### Recorded information

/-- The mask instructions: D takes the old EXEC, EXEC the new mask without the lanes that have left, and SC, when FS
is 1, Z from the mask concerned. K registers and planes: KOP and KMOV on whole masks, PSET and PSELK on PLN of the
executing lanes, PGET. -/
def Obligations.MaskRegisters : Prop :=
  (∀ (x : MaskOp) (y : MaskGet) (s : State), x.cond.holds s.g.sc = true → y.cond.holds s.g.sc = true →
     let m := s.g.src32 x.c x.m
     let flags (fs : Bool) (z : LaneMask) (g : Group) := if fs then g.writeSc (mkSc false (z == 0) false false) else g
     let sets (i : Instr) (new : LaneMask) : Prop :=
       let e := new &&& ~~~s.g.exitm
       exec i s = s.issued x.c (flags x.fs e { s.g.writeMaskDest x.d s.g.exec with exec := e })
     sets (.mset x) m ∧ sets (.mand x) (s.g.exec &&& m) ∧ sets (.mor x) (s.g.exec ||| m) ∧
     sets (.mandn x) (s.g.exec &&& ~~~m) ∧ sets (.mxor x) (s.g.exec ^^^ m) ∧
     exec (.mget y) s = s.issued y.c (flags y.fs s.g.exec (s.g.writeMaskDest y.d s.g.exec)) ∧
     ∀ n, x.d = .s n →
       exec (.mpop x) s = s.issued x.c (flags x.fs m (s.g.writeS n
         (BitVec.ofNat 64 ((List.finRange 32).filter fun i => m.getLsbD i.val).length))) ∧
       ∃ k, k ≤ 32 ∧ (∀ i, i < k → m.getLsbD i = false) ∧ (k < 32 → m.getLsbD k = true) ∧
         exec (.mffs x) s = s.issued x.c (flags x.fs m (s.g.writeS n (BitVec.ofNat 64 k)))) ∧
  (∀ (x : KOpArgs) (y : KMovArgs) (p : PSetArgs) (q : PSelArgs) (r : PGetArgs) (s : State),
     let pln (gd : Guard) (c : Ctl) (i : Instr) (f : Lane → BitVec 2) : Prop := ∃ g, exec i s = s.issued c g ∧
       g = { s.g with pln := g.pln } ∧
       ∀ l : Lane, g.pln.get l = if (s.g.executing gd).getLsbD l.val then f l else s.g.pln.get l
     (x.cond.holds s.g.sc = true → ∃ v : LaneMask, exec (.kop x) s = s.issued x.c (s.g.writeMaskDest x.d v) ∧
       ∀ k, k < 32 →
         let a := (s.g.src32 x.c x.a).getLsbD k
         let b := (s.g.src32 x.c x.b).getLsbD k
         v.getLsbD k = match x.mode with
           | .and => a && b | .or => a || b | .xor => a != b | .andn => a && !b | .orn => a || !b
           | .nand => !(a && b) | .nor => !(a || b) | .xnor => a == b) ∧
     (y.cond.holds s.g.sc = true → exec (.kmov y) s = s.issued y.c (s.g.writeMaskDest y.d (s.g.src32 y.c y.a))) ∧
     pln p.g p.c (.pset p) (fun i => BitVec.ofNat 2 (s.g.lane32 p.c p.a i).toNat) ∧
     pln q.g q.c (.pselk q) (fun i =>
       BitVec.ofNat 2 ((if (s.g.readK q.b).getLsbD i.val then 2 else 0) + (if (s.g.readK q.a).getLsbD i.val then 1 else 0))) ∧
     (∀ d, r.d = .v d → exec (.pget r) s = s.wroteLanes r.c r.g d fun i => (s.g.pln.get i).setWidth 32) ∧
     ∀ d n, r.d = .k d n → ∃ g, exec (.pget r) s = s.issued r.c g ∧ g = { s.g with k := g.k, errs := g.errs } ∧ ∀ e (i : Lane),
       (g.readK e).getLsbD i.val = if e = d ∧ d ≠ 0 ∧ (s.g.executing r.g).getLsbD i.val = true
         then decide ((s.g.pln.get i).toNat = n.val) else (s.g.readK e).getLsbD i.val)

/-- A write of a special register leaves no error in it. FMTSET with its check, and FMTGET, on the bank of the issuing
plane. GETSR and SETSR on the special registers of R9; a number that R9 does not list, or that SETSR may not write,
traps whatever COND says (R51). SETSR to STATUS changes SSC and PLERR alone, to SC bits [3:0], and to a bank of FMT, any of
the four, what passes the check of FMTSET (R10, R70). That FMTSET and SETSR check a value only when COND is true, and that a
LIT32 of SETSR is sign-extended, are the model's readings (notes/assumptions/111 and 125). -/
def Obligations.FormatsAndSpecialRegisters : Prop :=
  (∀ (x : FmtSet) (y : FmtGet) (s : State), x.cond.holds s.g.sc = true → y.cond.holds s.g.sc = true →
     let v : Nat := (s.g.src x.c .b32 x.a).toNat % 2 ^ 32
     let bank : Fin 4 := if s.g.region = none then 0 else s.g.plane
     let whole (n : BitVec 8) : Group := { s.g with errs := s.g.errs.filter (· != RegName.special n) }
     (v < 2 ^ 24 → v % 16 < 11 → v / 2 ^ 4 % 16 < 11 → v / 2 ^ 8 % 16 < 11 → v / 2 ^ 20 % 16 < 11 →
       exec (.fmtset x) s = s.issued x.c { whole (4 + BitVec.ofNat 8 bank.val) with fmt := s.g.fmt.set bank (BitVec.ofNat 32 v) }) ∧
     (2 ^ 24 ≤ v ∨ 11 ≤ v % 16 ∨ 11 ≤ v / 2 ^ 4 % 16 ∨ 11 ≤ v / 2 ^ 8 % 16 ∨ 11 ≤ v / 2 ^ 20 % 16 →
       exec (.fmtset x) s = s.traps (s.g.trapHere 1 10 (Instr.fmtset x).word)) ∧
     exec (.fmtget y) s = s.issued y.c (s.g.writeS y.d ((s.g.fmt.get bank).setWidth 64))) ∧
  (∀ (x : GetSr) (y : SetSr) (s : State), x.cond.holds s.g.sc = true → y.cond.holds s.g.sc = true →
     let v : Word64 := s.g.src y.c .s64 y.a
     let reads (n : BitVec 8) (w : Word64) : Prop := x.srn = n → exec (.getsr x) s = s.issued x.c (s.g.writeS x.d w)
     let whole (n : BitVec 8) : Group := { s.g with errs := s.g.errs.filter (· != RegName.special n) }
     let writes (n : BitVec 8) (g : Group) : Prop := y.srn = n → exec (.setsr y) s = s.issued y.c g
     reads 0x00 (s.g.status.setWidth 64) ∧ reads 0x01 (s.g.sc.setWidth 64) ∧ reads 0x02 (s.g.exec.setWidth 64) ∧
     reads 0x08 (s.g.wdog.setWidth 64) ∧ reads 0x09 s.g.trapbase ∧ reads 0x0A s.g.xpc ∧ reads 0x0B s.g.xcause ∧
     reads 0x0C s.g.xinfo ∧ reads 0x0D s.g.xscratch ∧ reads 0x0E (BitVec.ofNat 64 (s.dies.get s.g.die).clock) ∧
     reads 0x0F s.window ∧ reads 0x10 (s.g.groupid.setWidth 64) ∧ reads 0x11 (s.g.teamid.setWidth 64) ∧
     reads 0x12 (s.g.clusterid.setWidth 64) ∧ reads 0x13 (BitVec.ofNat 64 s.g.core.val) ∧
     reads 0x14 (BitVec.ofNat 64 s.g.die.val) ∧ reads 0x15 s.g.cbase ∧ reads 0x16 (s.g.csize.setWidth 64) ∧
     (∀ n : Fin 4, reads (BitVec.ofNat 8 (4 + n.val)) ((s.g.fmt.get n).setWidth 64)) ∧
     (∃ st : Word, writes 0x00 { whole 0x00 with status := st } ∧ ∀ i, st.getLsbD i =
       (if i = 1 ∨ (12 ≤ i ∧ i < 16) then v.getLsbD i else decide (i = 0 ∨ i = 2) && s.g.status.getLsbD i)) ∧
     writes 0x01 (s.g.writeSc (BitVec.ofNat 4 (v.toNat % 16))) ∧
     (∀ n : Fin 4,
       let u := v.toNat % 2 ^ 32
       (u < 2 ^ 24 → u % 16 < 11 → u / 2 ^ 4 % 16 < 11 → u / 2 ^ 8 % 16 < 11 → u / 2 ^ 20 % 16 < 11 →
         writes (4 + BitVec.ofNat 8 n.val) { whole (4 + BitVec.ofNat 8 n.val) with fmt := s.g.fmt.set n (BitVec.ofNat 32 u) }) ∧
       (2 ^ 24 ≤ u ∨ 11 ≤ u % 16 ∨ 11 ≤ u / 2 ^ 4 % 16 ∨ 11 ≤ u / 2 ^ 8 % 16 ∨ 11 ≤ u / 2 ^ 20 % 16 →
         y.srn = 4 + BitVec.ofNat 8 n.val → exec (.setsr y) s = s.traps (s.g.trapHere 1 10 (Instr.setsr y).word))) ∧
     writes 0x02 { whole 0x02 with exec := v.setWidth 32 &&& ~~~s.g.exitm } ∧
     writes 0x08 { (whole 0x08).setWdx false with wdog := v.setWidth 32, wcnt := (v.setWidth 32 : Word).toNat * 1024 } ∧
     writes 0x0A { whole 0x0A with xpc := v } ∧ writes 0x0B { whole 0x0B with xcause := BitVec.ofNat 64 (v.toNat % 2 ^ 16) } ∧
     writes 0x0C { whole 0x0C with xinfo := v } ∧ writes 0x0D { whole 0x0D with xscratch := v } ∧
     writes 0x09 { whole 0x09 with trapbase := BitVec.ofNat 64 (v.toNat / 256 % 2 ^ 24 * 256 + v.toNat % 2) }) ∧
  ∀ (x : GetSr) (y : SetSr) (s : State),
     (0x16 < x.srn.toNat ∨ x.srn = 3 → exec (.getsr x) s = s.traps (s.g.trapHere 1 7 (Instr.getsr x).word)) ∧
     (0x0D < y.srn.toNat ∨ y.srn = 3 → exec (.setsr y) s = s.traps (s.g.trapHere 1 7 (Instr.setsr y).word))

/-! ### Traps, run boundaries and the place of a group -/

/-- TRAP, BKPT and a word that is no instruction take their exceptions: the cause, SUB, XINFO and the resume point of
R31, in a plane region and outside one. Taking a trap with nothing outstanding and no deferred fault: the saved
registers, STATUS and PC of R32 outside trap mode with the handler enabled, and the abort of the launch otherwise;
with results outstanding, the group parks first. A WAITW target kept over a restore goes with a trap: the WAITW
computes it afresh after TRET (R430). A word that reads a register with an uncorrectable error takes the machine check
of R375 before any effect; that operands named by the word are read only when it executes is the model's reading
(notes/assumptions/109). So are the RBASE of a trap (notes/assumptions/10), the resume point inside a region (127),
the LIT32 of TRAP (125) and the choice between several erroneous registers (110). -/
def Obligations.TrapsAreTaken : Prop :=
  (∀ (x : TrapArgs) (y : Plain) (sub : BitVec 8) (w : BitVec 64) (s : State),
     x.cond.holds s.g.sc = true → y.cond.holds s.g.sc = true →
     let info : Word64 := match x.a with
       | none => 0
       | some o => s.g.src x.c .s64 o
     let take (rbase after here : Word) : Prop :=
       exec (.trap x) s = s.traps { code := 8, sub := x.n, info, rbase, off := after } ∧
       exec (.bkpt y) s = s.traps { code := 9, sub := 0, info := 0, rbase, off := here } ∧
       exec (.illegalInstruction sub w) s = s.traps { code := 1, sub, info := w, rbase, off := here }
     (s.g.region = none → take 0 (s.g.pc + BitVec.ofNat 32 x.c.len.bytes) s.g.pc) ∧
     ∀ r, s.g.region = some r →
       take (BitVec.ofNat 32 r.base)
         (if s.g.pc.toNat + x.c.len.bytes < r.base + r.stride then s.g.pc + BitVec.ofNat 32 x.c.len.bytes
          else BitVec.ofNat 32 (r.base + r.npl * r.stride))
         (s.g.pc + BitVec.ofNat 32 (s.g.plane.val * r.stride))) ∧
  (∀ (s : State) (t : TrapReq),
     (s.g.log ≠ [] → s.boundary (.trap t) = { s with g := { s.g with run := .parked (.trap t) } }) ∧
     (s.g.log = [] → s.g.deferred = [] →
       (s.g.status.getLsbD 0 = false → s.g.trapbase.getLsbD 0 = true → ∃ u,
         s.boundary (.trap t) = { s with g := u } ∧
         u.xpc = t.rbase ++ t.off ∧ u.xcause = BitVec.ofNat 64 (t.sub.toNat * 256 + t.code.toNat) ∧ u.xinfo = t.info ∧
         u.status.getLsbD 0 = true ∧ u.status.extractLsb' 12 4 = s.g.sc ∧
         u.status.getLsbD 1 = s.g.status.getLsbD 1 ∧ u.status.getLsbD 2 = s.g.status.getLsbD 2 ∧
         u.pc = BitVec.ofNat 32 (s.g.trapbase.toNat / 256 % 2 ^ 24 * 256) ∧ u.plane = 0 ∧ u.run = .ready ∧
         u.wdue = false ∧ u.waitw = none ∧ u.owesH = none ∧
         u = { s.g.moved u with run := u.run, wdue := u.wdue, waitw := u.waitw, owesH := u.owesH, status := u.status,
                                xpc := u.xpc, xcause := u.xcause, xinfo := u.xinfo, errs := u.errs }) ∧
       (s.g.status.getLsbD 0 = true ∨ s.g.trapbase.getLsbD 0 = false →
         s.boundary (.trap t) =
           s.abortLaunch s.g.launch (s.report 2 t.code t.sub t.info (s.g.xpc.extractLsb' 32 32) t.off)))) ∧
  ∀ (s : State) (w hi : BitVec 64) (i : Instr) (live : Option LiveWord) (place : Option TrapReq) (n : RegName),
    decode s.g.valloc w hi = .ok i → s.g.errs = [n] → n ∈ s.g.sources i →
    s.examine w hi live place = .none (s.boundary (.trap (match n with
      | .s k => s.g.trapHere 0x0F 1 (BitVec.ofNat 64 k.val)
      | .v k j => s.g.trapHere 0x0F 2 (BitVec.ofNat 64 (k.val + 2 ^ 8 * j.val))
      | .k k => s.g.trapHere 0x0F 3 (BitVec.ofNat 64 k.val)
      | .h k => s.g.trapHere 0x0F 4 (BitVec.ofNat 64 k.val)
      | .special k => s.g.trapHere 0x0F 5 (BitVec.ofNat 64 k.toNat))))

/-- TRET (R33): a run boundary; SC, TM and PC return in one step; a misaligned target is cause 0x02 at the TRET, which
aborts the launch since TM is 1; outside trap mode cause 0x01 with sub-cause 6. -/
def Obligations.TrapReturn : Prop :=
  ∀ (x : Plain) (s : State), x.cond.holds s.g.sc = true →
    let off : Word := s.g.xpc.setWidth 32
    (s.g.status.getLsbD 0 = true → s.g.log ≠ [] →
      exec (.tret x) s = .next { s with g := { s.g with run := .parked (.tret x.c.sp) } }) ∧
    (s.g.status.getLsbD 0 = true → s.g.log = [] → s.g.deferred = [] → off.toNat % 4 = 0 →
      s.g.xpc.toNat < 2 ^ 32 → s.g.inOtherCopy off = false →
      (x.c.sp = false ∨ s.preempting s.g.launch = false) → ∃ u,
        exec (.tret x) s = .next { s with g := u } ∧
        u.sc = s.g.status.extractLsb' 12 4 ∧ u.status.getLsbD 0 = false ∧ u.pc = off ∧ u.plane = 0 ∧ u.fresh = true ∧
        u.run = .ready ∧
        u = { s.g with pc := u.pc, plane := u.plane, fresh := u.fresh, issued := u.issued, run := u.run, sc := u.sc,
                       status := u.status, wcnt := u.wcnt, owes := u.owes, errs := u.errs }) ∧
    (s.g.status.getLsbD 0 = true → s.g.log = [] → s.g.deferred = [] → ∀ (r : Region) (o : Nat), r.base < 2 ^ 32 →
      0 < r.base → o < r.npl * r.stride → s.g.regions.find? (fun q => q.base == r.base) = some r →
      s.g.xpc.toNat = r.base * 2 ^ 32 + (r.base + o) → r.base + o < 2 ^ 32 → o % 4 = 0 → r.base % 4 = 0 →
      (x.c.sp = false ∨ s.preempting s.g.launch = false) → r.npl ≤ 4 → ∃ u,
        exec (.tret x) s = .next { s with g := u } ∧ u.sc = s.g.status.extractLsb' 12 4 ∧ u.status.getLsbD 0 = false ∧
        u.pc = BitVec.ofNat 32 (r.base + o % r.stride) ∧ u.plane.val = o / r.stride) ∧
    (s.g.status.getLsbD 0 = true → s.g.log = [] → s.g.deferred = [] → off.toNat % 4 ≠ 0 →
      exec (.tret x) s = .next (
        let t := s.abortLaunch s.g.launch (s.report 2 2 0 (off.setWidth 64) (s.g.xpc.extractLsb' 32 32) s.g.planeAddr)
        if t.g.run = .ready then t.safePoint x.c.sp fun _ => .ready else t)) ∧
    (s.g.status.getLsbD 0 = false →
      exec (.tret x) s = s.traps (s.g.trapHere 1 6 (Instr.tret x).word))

### Task statement
Would you print exactly, and only, the lines of the data above from the line with "(if s.g.pc.toNat +" through the line with "u.status.getLsbD 1 = s.g.status.getLsbD", inclusive?

### Output below
         (if s.g.pc.toNat + x.c.len.bytes < r.base + r.stride then s.g.pc + BitVec.ofNat 32 x.c.len.bytes
          else BitVec.ofNat 32 (r.base + r.npl * r.stride))
         (s.g.pc + BitVec.ofNat 32 (s.g.plane.val * r.stride))) ∧
  (∀ (s : State) (t : TrapReq),
     (s.g.log ≠ [] → s.boundary (.trap t) = { s with g := { s.g with run := .parked (.trap t) } }) ∧
     (s.g.log = [] → s.g.deferred = [] →
       (s.g.status.getLsbD 0 = false → s.g.trapbase.getLsbD 0 = true → ∃ u,
         s.boundary (.trap t) = { s with g := u } ∧
         u.xpc = t.rbase ++ t.off ∧ u.xcause = BitVec.ofNat 64 (t.sub.toNat * 256 + t.code.toNat) ∧ u.xinfo = t.info ∧
         u.status.getLsbD 0 = true ∧ u.status.extractLsb' 12 4 = s.g.sc ∧
         u.status.getLsbD 1 = s.g.status.getLsbD 1 ∧ u.status.getLsbD 2 = s.g.status.getLsbD 2 ∧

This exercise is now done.